-- ==== Sys2Proof/Machine/Upper.lean ====
section
/-! DEFINITION. The upper-immediate instructions (45_lui_auipc.md), and the normal end every register-writing
instruction shares (R94, R98). -/

namespace Sys2Proof.Machine

/-- The write-back and normal end of an instruction whose only effects are `x[rd] <- v` and `pc <- pc + 4` (R98, R94). -/
def writeBack (s : State) (rd : RegIdx) (v : Word) : Host.Outcome State Fault Refusal :=
  .next (advance (writeReg s rd v))

/-- LUI (R190): `x[rd] <- imm_U`. -/
def execLui (rd : RegIdx) (imm : Word) (s : State) : Host.Outcome State Fault Refusal :=
  writeBack s rd imm

/-- AUIPC (R191): `x[rd] <- pc + imm_U`, the pc unmasked. -/
def execAuipc (rd : RegIdx) (imm : Word) (s : State) : Host.Outcome State Fault Refusal :=
  writeBack s rd (pcRelative s imm)

end Sys2Proof.Machine
end

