theorem test_csrrs :
    csrCase 0xB02022F3 41 = some (0x2A, 0x44, .running) ∧ csrCase 0xB82022F3 0xFFFFFFFF = some (1, 0x44, .running) := by
  decide

theorem test_csrrw : csrCase 0xB02312F3 9 = some (0xA, 0x44, .running) := by decide

theorem test_csrrc : csrCase 0x305332F3 0 = some (0, 0x44, .running) := by decide

theorem test_csrr4 : csrCase 0xB02042F3 9 = some (0xA, 0x44, .running) := by decide

theorem test_csrrwi : csrCase 0x3051D2F3 0 = some (0, 0x44, .running) := by decide

theorem test_csrrsi : csrCase 0x300462F3 0 = some (0, 0x44, .running) := by decide

theorem test_csrrci : csrCase 0xB02FF2F3 9 = some (0xA, 0x44, .running) := by decide

/-- A clock read takes a draw and writes half of its answer, whatever that answer is. -/
theorem test_csr_mcycle (n : Nat) :
    csrRead { State.reset with draws := n } 0xB00 = (Config.now n).extractLsb' 0 32 ∧
    (afterCsrRead State.reset 0xB00).draws = 1 := ⟨rfl, rfl⟩

/-! Table 2.11, the magic syscall: `sw x7,0(x6)` with `x6 = 0x1000`, the descriptor at 0x200. -/

/-- A descriptor [number, 1, pointer, length] at 0x200, small entries. -/
def descriptor (number pointerHigh length : Byte) : Memory :=
  [(0x200, number), (0x208, 1), (0x211, pointerHigh), (0x218, length)]

/-- "Hello" at 0x300. -/
def helloBytes : Memory := [(0x300, 0x48), (0x301, 0x65), (0x302, 0x6C), (0x303, 0x6C), (0x304, 0x6F)]

theorem test_magic_write :
    shownBytes (step (caseState 0x00732023 0 [(6, 0x1000), (7, 0x200)] (descriptor 64 3 5 ++ helloBytes))) 0x1040 4 =
      some ([1, 0, 0, 0], [0x48, 0x65, 0x6C, 0x6C, 0x6F], 4, .running) := by decide

theorem test_magic_other_number :
    shownBytes (step (caseState 0x00732023 0 [(6, 0x1000), (7, 0x200)] (descriptor 63 3 5 ++ helloBytes))) 0x1040 4 =
      some ([0, 0, 0, 0], [], 0, .halted .unimplementedMagicSyscall) := by decide

/-- The acknowledge is out of bounds: the output is not undone (R280). -/
theorem test_magic_acknowledge_out_of_bounds :
    shownBytes (step { caseState 0x00732023 0 [(6, 0x1000), (7, 0x200)] (descriptor 64 3 2 ++ helloBytes) with
      cfg := { defaultConfig with capacity := 0x1000 } }) 0x200 1 =
      some ([64], [0x48, 0x65], 0, .halted .invalidMemoryAccess) := by decide

/-! Table 2.12, run entry. -/

theorem test_launch_image_too_long :
    launch { defaultConfig with capacity := 4 } none [1, 2, 3, 4, 5] =
      .next (halt { State.reset with cfg := { defaultConfig with capacity := 4 } } .outOfMem) := by
  rfl

theorem test_launch_refused :
    launch { defaultConfig with capacity := 3 } none [] = .refused .launchPrecondition ∧
    launch { defaultConfig with tohostAddr := 0x1042 } none [] = .refused .launchPrecondition := ⟨rfl, rfl⟩

/-- Running off the memory: capacity 4, one `addi x1,x0,1`. -/
theorem test_run_off_the_memory :
    run 2 { defaultConfig with capacity := 4 } none [0x93, 0x00, 0x10, 0x00] =
      some { regs := [0, 1] ++ List.replicate 30 0, pc := 4, status := .invalidMemoryAccess } := by decide

theorem test_withFetchWord_runs_from_reset :
    shown (step (State.reset.withFetchWord 32 0x00500093)) 1 = some (5, 4, .running) := by decide

/-! ## Witnesses: for each statement with hypotheses, a case that meets them -/

theorem witness_DecodeOfEncodeIsIdentity :
    Instr.wellFormed (.beq 31 1 0xFFFFF000) = true ∧ Instr.wellFormed (.jal 1 0x000FFFFE) = true ∧
    Instr.wellFormed (.sw 1 2 0xFFFFF800) = true ∧ Instr.wellFormed (.lui 1 0xFFFFF000) = true ∧
    Instr.wellFormed (.unimp 0xFFFFFFFF) = true := by decide

/-- One pair of different words for each clause: JALR, SLLI, SRLI, AND, WFI, CSRR4. -/
theorem witness_UnexaminedBitsDoNotSelect :
    (opcodeOf 0x004280E7 = 0x67#7 ∧ (0x0042D0E7#32 : Word) &&& 0xFFFF8FFF = 0x004280E7 &&& 0xFFFF8FFF) ∧
    (opcodeOf 0x00431293 = 0x13#7 ∧ funct3Of 0x00431293 = 1#3 ∧
      (0xFE431293#32 : Word) &&& 0x01FFFFFF = 0x00431293 &&& 0x01FFFFFF) ∧
    (opcodeOf 0x00435293 = 0x13#7 ∧ funct3Of 0x00435293 = 5#3 ∧
      (0xBE435293#32 : Word) &&& 0x41FFFFFF = 0x00435293 &&& 0x41FFFFFF) ∧
    (opcodeOf 0x0020F1B3 = 0x33#7 ∧ funct3Of 0x0020F1B3 ≠ 0#3 ∧ funct3Of 0x0020F1B3 ≠ 5#3 ∧
      funct7Of 0x0020F1B3 ≠ 1#7 ∧ funct7Of 0xFE20F1B3 ≠ 1#7 ∧
      (0xFE20F1B3#32 : Word) &&& 0x01FFFFFF = 0x0020F1B3 &&& 0x01FFFFFF) ∧
    (opcodeOf 0x10500073 = 0x73#7 ∧ funct3Of 0x10500073 = 0#3 ∧ funct7Of 0x10500073 = 8#7 ∧
      (0x10200073#32 : Word) &&& 0xFE00707F = 0x10500073 &&& 0xFE00707F) ∧
    (opcodeOf 0xB02042F3 = 0x73#7 ∧ funct3Of 0xB02042F3 = 4#3 ∧
      (0xB02FC2F3#32 : Word) &&& 0xFFF07FFF = 0xB02042F3 &&& 0xFFF07FFF) := by decide

/-- At pc 0, and at the last four bytes of memory. -/
theorem witness_StepRunsDecodedInstruction :
    (∃ s : State, s = caseState 0x00500093 0 [] [] ∧ s.run = .running ∧ offsetOf s.pc + 4 ≤ s.cfg.capacity ∧
      decodeBytes (Memory.bytes s.mem (offsetOf s.pc) 4) = .ok (.addi 1 0 5, [])) ∧
    (∃ s : State, s = caseState 0x0FF0000F 0x8000FFFC [] [] ∧ s.run = .running ∧
      offsetOf s.pc + 4 ≤ s.cfg.capacity ∧
      decodeBytes (Memory.bytes s.mem (offsetOf s.pc) 4) = .ok (.unimp 0x0FF0000F, [])) := by
  exact ⟨⟨_, rfl, by decide⟩, _, rfl, by decide⟩

theorem witness_FetchOutOfBoundsHalts :
    ∃ s : State, s = { State.reset with pc := 0xFFFD } ∧ s.run = .running ∧ s.cfg.capacity < offsetOf s.pc + 4 :=
  ⟨_, rfl, by decide⟩

theorem witness_HaltedRunTakesNoStep : (halt State.reset .ebreak).run = .halted .ebreak := rfl

/-- Also at the wrap of the counter. -/
theorem witness_InstretCountsEveryStep :
    (∃ t, step State.reset = .next t) ∧
    ∃ t, step { State.reset with instret := 0xFFFFFFFFFFFFFFFF } = .next t ∧ t.instret = 0 :=
  ⟨⟨_, rfl⟩, _, rfl, by decide⟩

theorem witness_RunningAlwaysHasNextStep : State.reset.run = .running := rfl

theorem witness_StepKeepsInvariant :
    State.reset.Inv ∧ (∃ t, step State.reset = .next t) ∧
    (caseState 0x00732023 0 [(6, 0x200), (7, 0x12345678)] []).Inv := ⟨by decide, ⟨_, rfl⟩, by decide⟩

/-- A launch with registers, and one of a program that is too long. -/
theorem witness_LaunchMeetsInvariant :
    (∃ s, launch defaultConfig (some (State.reset.regs.set 5 0x1234)) [0x93, 0x82, 0x12, 0x00] = .next s) ∧
    ∃ s, launch { defaultConfig with capacity := 1 } none [0x93, 0x82] = .next s := ⟨⟨_, rfl⟩, _, rfl⟩

/-- A halt with no output, and one with output: the acknowledge out of bounds. -/
theorem witness_HaltIsPrecise :
    (∃ t, step State.reset = .next t ∧ t.run = .halted .unimplementedOpcode) ∧
    ∃ t, step { caseState 0x00732023 0 [(6, 0x1000), (7, 0x200)] (descriptor 64 3 2 ++ helloBytes) with
      cfg := { defaultConfig with capacity := 0x1000 } } = .next t ∧ t.run = .halted .invalidMemoryAccess ∧
      t.stdout = [0x48, 0x65] := ⟨⟨_, rfl, by decide⟩, _, rfl, by decide, by decide⟩

/-- Every status that an instruction can raise is raised: no clause is empty but the one that says so. -/
theorem witness_EachStatusHasItsCause :
    (∃ t, exec (.lw 5 0 0xFFFFFFFF) State.reset = .next t ∧ t.run = .halted .invalidMemoryAccess) ∧
    (∃ t, exec (.jal 1 2) State.reset = .next t ∧ t.run = .halted .misalignedMemoryAccess) ∧
    (∃ t, exec (.sh 0 7 1) (aligned State.reset) = .next t ∧ t.run = .halted .misalignedMemoryAccess) ∧
    (∃ t, exec (.unimp 0) State.reset = .next t ∧ t.run = .halted .unimplementedOpcode) ∧
    (∃ t, exec (.sw 6 0 0) (withRegs State.reset [(6, 0x1000)]) = .next t ∧ t.run = .halted .unimplementedMagicSyscall) ∧
    (∃ t, exec .ebreak State.reset = .next t ∧ t.run = .halted .ebreak) ∧
    (∃ t, exec .wfi State.reset = .next t ∧ t.run = .halted .wfi) ∧
    (∃ t, exec .ecall (withRegs State.reset [(17, 93)]) = .next t ∧ t.run = .halted (.guestExit 0 false)) ∧
    (∃ t, exec (.sb 6 7 0) (withRegs State.reset [(6, 0x1000), (7, 3)]) = .next t ∧
      t.run = .halted (.guestExit 1 true)) := by
  exact ⟨⟨_, rfl, by decide⟩, ⟨_, rfl, by decide⟩, ⟨_, rfl, by decide⟩, ⟨_, rfl, by decide⟩, ⟨_, rfl, by decide⟩,
    ⟨_, rfl, by decide⟩, ⟨_, rfl, by decide⟩, ⟨_, rfl, by decide⟩, ⟨_, rfl, by decide⟩⟩

theorem witness_StdoutOnlyGrows :
    (∃ t, exec (.addi 1 0 5) State.reset = .next t) ∧ mayEmit (.addi 1 0 5) = false := ⟨⟨_, rfl⟩, by decide⟩

theorem witness_OnlyControlTransfersJump :
    (∃ t, exec (.addi 1 0 5) State.reset = .next t ∧ t.run = .running ∧ isControlTransfer (.addi 1 0 5) = false) ∧
    (∃ t, exec (.jal 1 8) State.reset = .next t ∧ t.run = .running ∧ isControlTransfer (.jal 1 8) = true ∧
      State.reset.pc.toNat % 4 = 0) := ⟨⟨_, rfl, by decide⟩, _, rfl, by decide⟩

theorem witness_CounterAndParametersAreNotWritten : ∃ t, exec (.csrrw 5 0xB02 6) State.reset = .next t := ⟨_, rfl⟩

theorem witness_RegistersUnchangedExceptDestination :
    (∃ t, exec (.lui 31 0x1000) State.reset = .next t) ∧ mayWriteReg (.lui 31 0x1000) State.reset 30 = false ∧
    mayWriteReg .ecall State.reset 10 = false := ⟨⟨_, rfl⟩, by decide, by decide⟩

/-- The bytes just below and just above a stored word. -/
theorem witness_MemoryUnchangedOutsideStores :
    (∃ t, exec (.sw 0 7 0x200) State.reset = .next t) ∧ storesTo (.sw 0 7 0x200) State.reset 0x1FF = false ∧
    storesTo (.sw 0 7 0x200) State.reset 0x203 = true ∧ storesTo (.sw 0 7 0x200) State.reset 0x204 = false :=
  ⟨⟨_, rfl⟩, by decide, by decide, by decide⟩

theorem witness_HostAnswersReachOnlyHostReads :
    asksHost (.csrrs 5 0xB02 0) State.reset = false ∧ (∃ t, exec (.csrrs 5 0xB02 0) State.reset = .next t) ∧
    asksHost .ecall State.reset = false := ⟨by decide, ⟨_, rfl⟩, by decide⟩

theorem witness_RegisterReadAfterWrite : (31#5 : RegIdx) ≠ 0#5 ∧ (30#5 : RegIdx) ≠ 31#5 := by decide

/-- Shift amounts 0 (register 32), and 31. -/
theorem witness_ShiftRegisterComplete :
    0 = (readReg (withRegs State.reset [(2, 32)]) 2).toNat % 32 ∧
    31 = (readReg (withRegs State.reset [(2, 0xFFFFFFFF)]) 2).toNat % 32 := by decide

/-- The three cases of division, each for one state. -/
theorem witness_DivisionSpecialCases :
    readReg State.reset 2 = 0#32 ∧
    (readReg (withRegs State.reset [(1, 0x80000000), (2, 0xFFFFFFFF)]) 1).toInt = -2 ^ 31 ∧
    (readReg (withRegs State.reset [(1, 0x80000000), (2, 0xFFFFFFFF)]) 2).toInt = -1 := by decide

theorem witness_SignedDivisionLaw :
    readReg (withRegs State.reset [(1, 0x80000000), (2, 1)]) 2 ≠ 0#32 ∧
    ¬((readReg (withRegs State.reset [(1, 0x80000000), (2, 1)]) 1).toInt = -2 ^ 31 ∧
      (readReg (withRegs State.reset [(1, 0x80000000), (2, 1)]) 2).toInt = -1) := by decide

theorem witness_UnsignedDivisionLaw : readReg (withRegs State.reset [(2, 0xFFFFFFFF)]) 2 ≠ 0#32 := by decide

/-- The last byte inside, the first outside, a word across the end, and a misaligned word. -/
theorem witness_DataAccessChecks :
    State.reset.cfg.capacity < (0x10000#32 : Word).toNat % 2 ^ 31 + Width.byte.bytes ∧
    (0x8000FFFF#32 : Word).toNat % 2 ^ 31 + Width.byte.bytes ≤ State.reset.cfg.capacity ∧
    State.reset.cfg.capacity < (0xFFFD#32 : Word).toNat % 2 ^ 31 + Width.word.bytes ∧
    (State.reset.cfg.alignCheck = false ∨ (0xFFFF#32 : Word).toNat % Width.byte.bytes = 0) ∧
    ((aligned State.reset).cfg.alignCheck = true ∧ (0x102#32 : Word).toNat % Width.word.bytes ≠ 0 ∧
      (0x102#32 : Word).toNat % 2 ^ 31 + Width.word.bytes ≤ (aligned State.reset).cfg.capacity) := by decide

......

Repeat exactly, please, each line from the beginning of the data through the line with "theorem test_csrrw : csrCase" in it, and only those lines.

**Exercise response**
-- ==== Sys2Proof/Machine/Upper.lean ====
section
/-! DEFINITION. The upper-immediate instructions (45_lui_auipc.md), and the normal end every register-writing
instruction shares (R94, R98). -/

namespace Sys2Proof.Machine

/-- The write-back and normal end of an instruction whose only effects are `x[rd] <- v` and `pc <- pc + 4` (R98, R94). -/
def writeBack (s : State) (rd : RegIdx) (v : Word) : Host.Outcome State Fault Refusal :=
  .next (advance (writeReg s rd v))

/-- LUI (R190): `x[rd] <- imm_U`. -/
def execLui (rd : RegIdx) (imm : Word) (s : State) : Host.Outcome State Fault Refusal :=
  writeBack s rd imm

/-- AUIPC (R191): `x[rd] <- pc + imm_U`, the pc unmasked. -/
def execAuipc (rd : RegIdx) (imm : Word) (s : State) : Host.Outcome State Fault Refusal :=
  writeBack s rd (pcRelative s imm)

end Sys2Proof.Machine
end

theorem test_csrrs :
    csrCase 0xB02022F3 41 = some (0x2A, 0x44, .running) ∧ csrCase 0xB82022F3 0xFFFFFFFF = some (1, 0x44, .running) := by
  decide

theorem test_csrrw : csrCase 0xB02312F3 9 = some (0xA, 0x44, .running) := by decide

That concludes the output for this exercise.